◆ Assigned task: Within this listing, how many lines include the word "request"? Only the number should be given.

╔══

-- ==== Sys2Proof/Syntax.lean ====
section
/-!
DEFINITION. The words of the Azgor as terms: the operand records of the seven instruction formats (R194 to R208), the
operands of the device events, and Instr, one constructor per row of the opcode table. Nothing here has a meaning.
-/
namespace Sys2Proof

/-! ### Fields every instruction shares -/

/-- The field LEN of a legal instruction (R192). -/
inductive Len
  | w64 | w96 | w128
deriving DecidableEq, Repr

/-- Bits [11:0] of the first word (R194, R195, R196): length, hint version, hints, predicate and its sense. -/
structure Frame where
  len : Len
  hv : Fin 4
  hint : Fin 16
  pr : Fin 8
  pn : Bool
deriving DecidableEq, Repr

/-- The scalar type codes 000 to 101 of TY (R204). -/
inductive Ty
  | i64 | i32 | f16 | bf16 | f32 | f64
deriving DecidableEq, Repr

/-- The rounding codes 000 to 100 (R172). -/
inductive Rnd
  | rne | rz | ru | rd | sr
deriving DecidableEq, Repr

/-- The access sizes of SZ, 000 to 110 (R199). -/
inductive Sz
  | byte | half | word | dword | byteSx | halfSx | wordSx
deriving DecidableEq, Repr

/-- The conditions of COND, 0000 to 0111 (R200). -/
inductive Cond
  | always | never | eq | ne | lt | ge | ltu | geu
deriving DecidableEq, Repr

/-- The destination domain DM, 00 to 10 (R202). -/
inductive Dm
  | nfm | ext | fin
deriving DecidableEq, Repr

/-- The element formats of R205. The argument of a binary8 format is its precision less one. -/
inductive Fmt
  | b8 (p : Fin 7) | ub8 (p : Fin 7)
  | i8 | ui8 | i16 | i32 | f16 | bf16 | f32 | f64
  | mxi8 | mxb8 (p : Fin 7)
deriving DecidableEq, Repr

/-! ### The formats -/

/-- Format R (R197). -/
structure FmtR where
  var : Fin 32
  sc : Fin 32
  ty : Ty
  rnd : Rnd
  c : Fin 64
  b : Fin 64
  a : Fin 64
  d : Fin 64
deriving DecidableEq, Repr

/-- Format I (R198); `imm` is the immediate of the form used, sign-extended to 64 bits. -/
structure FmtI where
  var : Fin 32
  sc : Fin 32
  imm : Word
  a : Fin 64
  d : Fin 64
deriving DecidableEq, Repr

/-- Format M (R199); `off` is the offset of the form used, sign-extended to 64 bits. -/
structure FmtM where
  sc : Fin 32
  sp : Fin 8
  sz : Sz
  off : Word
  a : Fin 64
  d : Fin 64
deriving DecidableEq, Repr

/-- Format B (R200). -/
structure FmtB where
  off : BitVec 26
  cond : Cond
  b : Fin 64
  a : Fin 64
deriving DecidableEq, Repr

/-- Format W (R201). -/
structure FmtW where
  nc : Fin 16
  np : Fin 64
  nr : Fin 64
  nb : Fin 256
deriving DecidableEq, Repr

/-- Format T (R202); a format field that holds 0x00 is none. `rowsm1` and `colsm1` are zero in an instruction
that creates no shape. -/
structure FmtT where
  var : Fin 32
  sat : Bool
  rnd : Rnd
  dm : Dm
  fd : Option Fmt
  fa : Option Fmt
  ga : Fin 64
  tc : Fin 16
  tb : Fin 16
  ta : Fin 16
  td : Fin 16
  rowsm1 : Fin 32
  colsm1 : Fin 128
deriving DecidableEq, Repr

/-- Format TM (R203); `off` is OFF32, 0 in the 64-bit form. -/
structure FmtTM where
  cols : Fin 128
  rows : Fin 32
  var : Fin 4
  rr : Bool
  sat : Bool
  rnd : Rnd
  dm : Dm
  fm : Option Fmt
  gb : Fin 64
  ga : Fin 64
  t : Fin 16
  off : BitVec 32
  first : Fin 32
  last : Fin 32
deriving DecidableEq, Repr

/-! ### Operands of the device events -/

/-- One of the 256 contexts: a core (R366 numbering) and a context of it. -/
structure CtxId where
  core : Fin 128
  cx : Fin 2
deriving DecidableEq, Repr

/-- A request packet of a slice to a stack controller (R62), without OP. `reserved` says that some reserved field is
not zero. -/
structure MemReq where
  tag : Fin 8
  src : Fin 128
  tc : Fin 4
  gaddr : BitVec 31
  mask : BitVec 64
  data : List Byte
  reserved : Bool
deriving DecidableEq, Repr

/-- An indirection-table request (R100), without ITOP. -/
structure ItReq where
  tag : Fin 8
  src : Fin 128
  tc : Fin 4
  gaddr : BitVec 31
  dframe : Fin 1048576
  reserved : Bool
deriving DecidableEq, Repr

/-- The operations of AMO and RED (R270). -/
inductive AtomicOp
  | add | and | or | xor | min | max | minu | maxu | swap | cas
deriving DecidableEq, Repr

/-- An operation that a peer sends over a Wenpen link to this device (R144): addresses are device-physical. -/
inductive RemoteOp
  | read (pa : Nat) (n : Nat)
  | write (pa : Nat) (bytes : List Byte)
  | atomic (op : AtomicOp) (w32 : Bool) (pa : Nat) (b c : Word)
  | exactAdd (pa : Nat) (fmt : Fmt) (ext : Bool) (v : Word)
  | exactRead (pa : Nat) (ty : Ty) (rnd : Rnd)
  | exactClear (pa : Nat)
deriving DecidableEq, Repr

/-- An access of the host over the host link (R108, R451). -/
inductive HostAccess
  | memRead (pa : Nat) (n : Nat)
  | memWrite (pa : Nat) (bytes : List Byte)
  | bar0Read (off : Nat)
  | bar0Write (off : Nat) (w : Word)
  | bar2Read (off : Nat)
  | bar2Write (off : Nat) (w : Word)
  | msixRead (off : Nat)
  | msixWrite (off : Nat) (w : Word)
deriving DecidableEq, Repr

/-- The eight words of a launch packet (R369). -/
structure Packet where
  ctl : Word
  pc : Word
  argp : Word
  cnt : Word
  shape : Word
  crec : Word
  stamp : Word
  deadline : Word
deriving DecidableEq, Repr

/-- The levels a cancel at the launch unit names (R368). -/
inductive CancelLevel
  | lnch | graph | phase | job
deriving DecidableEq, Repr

╚══
╔══

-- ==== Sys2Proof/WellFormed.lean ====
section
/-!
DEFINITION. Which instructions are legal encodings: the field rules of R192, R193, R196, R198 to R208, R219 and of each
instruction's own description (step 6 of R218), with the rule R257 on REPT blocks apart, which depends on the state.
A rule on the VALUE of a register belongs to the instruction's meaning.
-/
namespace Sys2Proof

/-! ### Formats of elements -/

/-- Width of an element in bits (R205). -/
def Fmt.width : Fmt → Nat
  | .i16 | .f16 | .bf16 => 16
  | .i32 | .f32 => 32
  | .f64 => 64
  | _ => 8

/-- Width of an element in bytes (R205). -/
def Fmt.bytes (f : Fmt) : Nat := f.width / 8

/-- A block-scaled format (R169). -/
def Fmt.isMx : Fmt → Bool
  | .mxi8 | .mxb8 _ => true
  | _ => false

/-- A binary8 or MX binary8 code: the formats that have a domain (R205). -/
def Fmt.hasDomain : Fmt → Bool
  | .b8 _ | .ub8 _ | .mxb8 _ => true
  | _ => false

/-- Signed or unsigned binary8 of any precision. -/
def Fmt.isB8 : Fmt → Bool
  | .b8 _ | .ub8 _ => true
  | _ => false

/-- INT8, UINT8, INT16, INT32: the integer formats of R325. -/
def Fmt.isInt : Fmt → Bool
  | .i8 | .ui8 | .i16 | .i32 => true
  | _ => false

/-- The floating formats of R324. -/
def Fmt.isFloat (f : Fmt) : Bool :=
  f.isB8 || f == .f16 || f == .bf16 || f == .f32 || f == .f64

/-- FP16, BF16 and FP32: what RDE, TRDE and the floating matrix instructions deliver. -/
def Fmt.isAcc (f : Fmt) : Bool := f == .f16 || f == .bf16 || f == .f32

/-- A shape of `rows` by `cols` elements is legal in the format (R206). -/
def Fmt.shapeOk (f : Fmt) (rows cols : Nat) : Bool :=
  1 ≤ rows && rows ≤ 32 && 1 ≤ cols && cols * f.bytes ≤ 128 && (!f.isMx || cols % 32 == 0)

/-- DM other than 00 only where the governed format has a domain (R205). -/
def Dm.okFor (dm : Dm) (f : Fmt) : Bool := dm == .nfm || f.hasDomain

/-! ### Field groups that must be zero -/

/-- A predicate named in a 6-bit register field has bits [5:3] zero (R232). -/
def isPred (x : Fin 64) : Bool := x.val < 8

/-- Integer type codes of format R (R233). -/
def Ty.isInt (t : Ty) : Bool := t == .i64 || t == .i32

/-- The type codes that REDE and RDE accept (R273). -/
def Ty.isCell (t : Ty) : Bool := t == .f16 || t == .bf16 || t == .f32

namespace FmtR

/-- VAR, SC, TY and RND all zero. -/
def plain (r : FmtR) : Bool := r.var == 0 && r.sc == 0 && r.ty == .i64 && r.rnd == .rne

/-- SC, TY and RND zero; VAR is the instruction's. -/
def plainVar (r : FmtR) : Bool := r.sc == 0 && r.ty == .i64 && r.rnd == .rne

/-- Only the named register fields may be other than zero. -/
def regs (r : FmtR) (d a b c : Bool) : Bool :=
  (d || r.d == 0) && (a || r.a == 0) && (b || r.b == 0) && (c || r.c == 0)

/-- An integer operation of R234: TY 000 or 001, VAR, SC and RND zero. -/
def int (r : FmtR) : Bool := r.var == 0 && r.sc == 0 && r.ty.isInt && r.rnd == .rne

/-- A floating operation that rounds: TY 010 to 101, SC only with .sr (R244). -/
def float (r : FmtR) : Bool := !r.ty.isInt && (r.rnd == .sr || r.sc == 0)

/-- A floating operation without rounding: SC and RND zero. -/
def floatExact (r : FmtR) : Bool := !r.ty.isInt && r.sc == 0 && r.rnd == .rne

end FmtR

╚══

◆ Exercise solution: 2